Quality water is very essential for the sustainability of life, public health, and environment. The usefulness of water for any particular purpose is determined by its quality (Fetter 1990). The physical and chemical characters of any water determine its quality. Table 8 shows the statistical summary of all analyzed hydrogeochemical parameters and their comparisons with water quality standards. It was observed that apart from pH values, which most are off the allowable limits of 6.5–8.5 (indicating the waters are neutral to slightly acidic), the physicochemical parameters are generally well below the maximum allowable limits of NIS (2007) and WHO (2011) (Table 8). This indicates that the waters are good for use, based on the physical properties and chemical ionic concentrations. All the water samples in the two metropolises are classified as “desirable for drinking” based on the TDS concentration (Carrol 1962; Davis and De Wiest 1966). Likewise, on the basis of EC, 90% of the samples in Awka are excellent for drinking while 10% classed as “good” for drinking. In Nnewi, 100% of the samples are “excellent” for drinking and domestic purposes, based on EC (Langenegger 1990). However, on the basis of heavy metal concentrations, most of the groundwater samples are contaminated and hence unfit for drinking purposes. Several health problems (hazards) have been associated with heavy metal contaminated water. The hazards span from gastrointestinal disorder, kidney damage, cancer, nervous system problems, metabolism disorders, mental retardation, etc. (NIS 2007; WHO 2011).

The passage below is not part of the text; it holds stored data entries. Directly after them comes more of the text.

-- ==== Sys2Proof/Machine/Stations.lean ====
section
/-!
DEFINITION. Chapter 7, Stations and Brush Pacing: windows, engagement and retraction, current supervision, departure of a
car, service state, and the stations' part in a halt. ACT_STATE stands in Halt.lean, beside the confirmation it gives.
-/
namespace Sys2Proof.Machine

/-! ## Commands -/

/-- A STATION_CMD on the normal queue (Table 10-3: 1 ENGAGE, 2 BACKOFF, 4 PARK). -/
def State.stationCmd (s : State) (i sub pace : Nat) : State :=
  s.toField (s.station i).actuator Config.kStationCmd [byte sub, byte pace]

/-- STATION_CMD RETRACT on the urgent queue. -/
def State.retract (s : State) (i : Nat) : State := s.toFieldUrgent (s.station i).actuator Config.kStationCmd [3, 0]

/-! ## Window crossings (R145 to R148, R151) -/

/-- A car's front and rear travel before and after a movement (R145). -/
structure Move where
  tag : Nat
  front0 : Nat
  front1 : Nat
  rear0 : Option Int
  rear1 : Option Int
  deriving DecidableEq, Repr

/-- The movement that takes a car from one record to another. -/
def moveOf (before after : Car) : Move :=
  { tag := before.tag, front0 := before.front, front1 := after.front, rear0 := Car.rear before,
    rear1 := Car.rear after }

/-- A point is crossed upward (R145). -/
def crosses (before after point : Int) : Bool := before < point && point ≤ after

/-- The start point is crossed by the front (R145). -/
def startCrossed (st : Station) (m : Move) : Bool :=
  crosses (m.front0 : Int) (m.front1 : Int) (Station.startPoint st)

/-- The end point is crossed by the rear, where it is known before and after (R145). -/
def endCrossed (st : Station) (m : Move) : Bool :=
  match m.rear0, m.rear1 with
  | some a, some b => crosses a b (Station.endPoint st)
  | _, _ => false

/-- A rear travel, if known, lies below the station's end point (R147). -/
def rearBelow (st : Station) (rear : Option Int) : Bool := rear.all fun r => r < Station.endPoint st

/-- The station lets go of a car: RETRACT, RETRACTING, no backoff steps left (R148). -/
def State.release (s : State) (i : Nat) : State :=
  (s.retract i).setStation i { s.station i with activity := .retracting, stepsLeft := 0 }

/-- A service enters a car's done set (R148). -/
def State.credit (s : State) (tag svc : Nat) : State :=
  s.modCar tag fun c => { c with done := addService c.done svc }

/-- The end crossing of a car at a station (R148). -/
def State.endCrossing (s : State) (i tag : Nat) : State :=
  let st := s.station i
  if st.car = some tag then
    match st.activity with
    | .engaged => (s.release i).credit tag st.service
    | .backoff => s.release i
    | .idle => s
    | .retracting => s
  else s

/-- The counting of backoff steps at a step handover, with the re-engagement at 0 (R151). -/
def State.countBackoff (s : State) (i delta : Nat) : State :=
  let st := s.station i
  if st.activity = .backoff then
    let left := st.stepsLeft - delta
    if left = 0 then
      (s.stationCmd i 1 st.active).setStation i { st with activity := .engaged, stepsLeft := 0 }
    else s.setStation i { st with stepsLeft := left }
  else s

/-- The car's services hold the station's, and its done set does not (R147). -/
def wants (c : Car) (st : Station) : Bool := hasService c.services st.service && !hasService c.done st.service

/-- A station takes a car at a pace: ENGAGE sent, the fields of the engagement set (R147, R158). -/
def State.engage (s : State) (i tag pace : Nat) : State :=
  (s.stationCmd i 1 pace).setStation i
    { s.station i with active := pace, activity := .engaged, car := some tag, backoffs := 0, stepsLeft := 0 }

/-- The start crossing of a car at a station (R147). -/
def State.startCrossing (s : State) (i : Nat) (m : Move) : State :=
  let st := s.station i
  match s.car? m.tag with
  | none => s
  | some c =>
    if s.halt.mode = .armed ∧ st.inService = true ∧ st.activity = .idle ∧ wants c st = true ∧
        rearBelow st m.rear1 = true then
      s.engage i m.tag st.preload
    else s

/-- One station's judgement of a handover: end crossings, backoff steps, start crossings (R146). -/
def State.judgeStation (s : State) (i : Nat) (moves : List Move) (delta : Option Nat) : State :=
  let st := s.station i
  if Station.used st then
    let t := (moves.filter (endCrossed st)).foldl (fun t m => t.endCrossing i m.tag) s
    let t := match delta with
      | some d => t.countBackoff i d
      | none => t
    (moves.filter (startCrossed st)).foldl (fun t m => t.startCrossing i m) t
  else s

/-- The station numbers. -/
def stationNumbers : List Nat := List.range 24

/-- A handover judged station by station, in number order (R146, which leaves the order open; log 31). -/
def State.handMoves (s : State) (moves : List Move) (delta : Option Nat) : State :=
  stationNumbers.foldl (fun t i => t.judgeStation i moves delta) s

/-! ## Service state (R154 to R156) -/

/-- The reasons of Table 7-4, with their notice reason codes (Table 9-6). -/
inductive OutReason
  | actFault
  | jammed
  | nodeSilent
  | unconfirmed
  | management
  deriving DecidableEq, Repr

/-- The notice STATION reason of going out of service; none for the management request (R155). -/
def outNotice : OutReason → Option Nat
  | .actFault => some 1
  | .jammed => some 2
  | .nodeSilent => some 3
  | .unconfirmed => some 4
  | .management => none

/-- A station set IDLE, its car and backoff fields cleared (R142, R155). -/
def Station.toIdle (st : Station) : Station :=
  { st with activity := .idle, car := none, backoffs := 0, stepsLeft := 0 }

/-- The activity Table 7-4 gives. -/
def Station.afterOut (st : Station) (r : OutReason) : Station :=
  match r with
  | .management => if Station.working st then { st with activity := .retracting } else st
  | .actFault => Station.toIdle st
  | .jammed => Station.toIdle st
  | .nodeSilent => Station.toIdle st
  | .unconfirmed => Station.toIdle st

/-- A station goes OUT_OF_SERVICE (R155). -/
def State.outOfService (s : State) (i : Nat) (r : OutReason) : State :=
  let st := s.station i
  let t := if Station.working st then s.retract i else s
  let t := t.setStation i { Station.afterOut st r with inService := false }
  let t := if st.inService = true ∧ Station.used st = true then t.cascade st.service else t
  match outNotice r with
  | some n => t.notifyStation n i none
  | none => t

/-- ACT_STATE_FAULT (R154). -/
def execActStateFault (station : Nat) (s : State) : Host.Outcome State Fault Refusal :=
  taking (.actStateFault station) s fun s =>
    if Station.used (s.station station) then s.outOfService station .actFault else s

/-- A current above the limit backs an engaged brush off (R150, item 1; R152). -/
def State.backOff (s : State) (i : Nat) : State :=
  let st := s.station i
  let n := sat 7 (st.backoffs + 1)
  let t := (s.stationCmd i 2 0).setStation i { st with activity := .backoff, backoffs := n, stepsLeft := st.backLen }
  if st.bind ≤ n then t.raiseCause .brushBind { CauseDetail.empty with station := some i, car := st.car } else t

/-- CURRENT (R150, R152). A value above the 2000 of Table 7-1 is recorded as it came (log 33). -/
def execCurrent (station value : Nat) (s : State) : Host.Outcome State Fault Refusal :=
  taking (.current station value) s fun s =>
    let st := s.station station
    if Station.used st = true ∧ st.kind = .touch then
      let t := s.setStation station { st with lastCurrent := value }
      if st.activity = .engaged ∧ st.limit < value then t.backOff station
      else if st.activity = .idle ∧ st.limit < value ∧ st.inService = true then t.outOfService station .jammed
      else t
    else s

/-- A station returns to service (R156). -/
def State.backInService (s : State) (i : Nat) : State := s.setStation i { s.station i with inService := true }

/-- STATION_SERVICE out: out of service where it was in, and PARK in every case (R156). -/
def State.serviceOut (s : State) (i : Nat) : State :=
  (if (s.station i).inService then s.outOfService i .management else s).stationCmd i 4 0

/-- The actuator's node record is SILENT (R156). -/
def State.actuatorSilent (s : State) (i : Nat) : Bool :=
  match (s.station i).actuator with
  | some a => (s.node a).silent
  | none => false

/-- STATION_SERVICE (R156). -/
def execStationService (seq : Byte) (args : List Byte) (s : State) : Host.Outcome State Fault Refusal :=
  taking (.stationService seq args) s fun s =>
    match args with
    | b :: dir :: _ =>
      let i := b.toNat
      if 23 < i then s.reply seq 11 .badIndex [b]
      else if dir ≠ 1 ∧ dir ≠ 2 then s.reply seq 11 .badValue []
      else if Station.used (s.station i) = false then s.reply seq 11 .notFound []
      else if dir = 2 then (s.serviceOut i).reply seq 11 .ok []
      else if s.actuatorSilent i then s.reply seq 11 .conditionPresent []
      else (s.backInService i).reply seq 11 .ok []
    | _ => s.reply seq 11 .badRequest []

/-! ## Departure of a car (R153) -/

/-- One station released from a departing car (R153). -/
def State.departStation (s : State) (i tag : Nat) : State :=
  let st := s.station i
  if st.car = some tag then
    if Station.working st then
      ((s.retract i).setStation i { st with activity := .retracting, car := none }).notifyStation 6 i (some tag)
    else s.setStation i { st with car := none }
  else s

/-- Every station is released from a departing car (R153), in number order (log 31). -/
def State.depart (s : State) (tag : Nat) : State := stationNumbers.foldl (fun t i => t.departStation i tag) s

/-! ## Stations in a halt (R157, R158) -/

/-- A used station that is not IDLE (R157, R167). -/
def State.busyStation (s : State) (i : Nat) : Bool := Station.used (s.station i) && (s.station i).activity != .idle

/-- The stations that halt entry retracts (R157, R167), in number order (log 31). -/
def State.busyStations (s : State) : List Nat := stationNumbers.filter s.busyStation

/-- Halt entry's retraction (R157), in number order (log 31). -/
def State.haltRetract (s : State) : State := s.busyStations.foldl State.release s

/-- A car's window at a station is open (R158). -/
def windowOpen (st : Station) (c : Car) : Bool :=
  Station.startPoint st ≤ (c.front : Int) && rearBelow st (Car.rear c) && wants c st

/-- Resume engagement of one station (R158). -/
def State.resumeStation (s : State) (i : Nat) : State :=
  let st := s.station i
  if Station.used st = true ∧ st.activity = .idle ∧ st.inService = true then
    match s.track.cars.find? (windowOpen st) with
    | some c => s.engage i c.tag st.active
    | none => s
  else s

/-- Resume engagement (R158), in number order (log 31). -/
def State.resumeStations (s : State) : State := stationNumbers.foldl State.resumeStation s

end Sys2Proof.Machine
end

Table 8 Statistical summary of analyzed parameters and their comparisons with water quality standards

Few samples (ABH05, NBH02, and NBH09) exceeded the 0.3 mg/L limit of iron in drinking water (Table 8). Fe is essential for the formation of hemoglobin in the red blood cells. However, excess of it in drinking water may lead to a disease called hemochromatosis while its deficiency causes anemia (Saba and Umar 2016). Likewise, few samples recorded Cu concentrations above the 0.05–01 mg/L limits. Though Cu is not entirely bad for health, its excessive occurrence in water may lead to copper poisoning. However, majority of the samples in the two metropolises have Pb concentrations exceeding the 0.01 mg/L limit of NIS and WHO. The excess occurrence of Pb can lead to lead poisoning and other associated ailments. Cd is a hazardous trace element which often leads to kidney failure and cancer, when consumed in excess. In this study, Cd concentrations in most of the samples exceeded the set limit (Table 8), thus, indicating that the consumers of these waters are predisposed to the health impacts associated to excess intake of Cd.

Conclusions

This study has examined the quality of groundwaters within and around open dumpsites in Awka and Nnewi metropolises, southeastern Nigeria. The results from the two metropolises were compared. The results reveal that the quality of many of the groundwater samples has been impacted. Some of the groundwater samples in the two metropolises were contaminated with heavy metals, possibly leached from toxic wastes in the dumpsites. However, Awka metropolis has higher pollution index than Nnewi metropolis. Based on the findings presented in this paper, the groundwaters are considered unfit for drinking purposes, but could be used for other domestic and industrial purposes which do not require them being used for food processing. Nevertheless, further studies (including biological analysis) are encouraged, as this study only presents a preliminary effort to assess the impact of the poorly managed dumpsites on the quality of groundwater supply in the study area. Also, mitigation measures should be adopted, to avert the possible pollution outbreak due to poor waste disposal/management in the duo metropolises.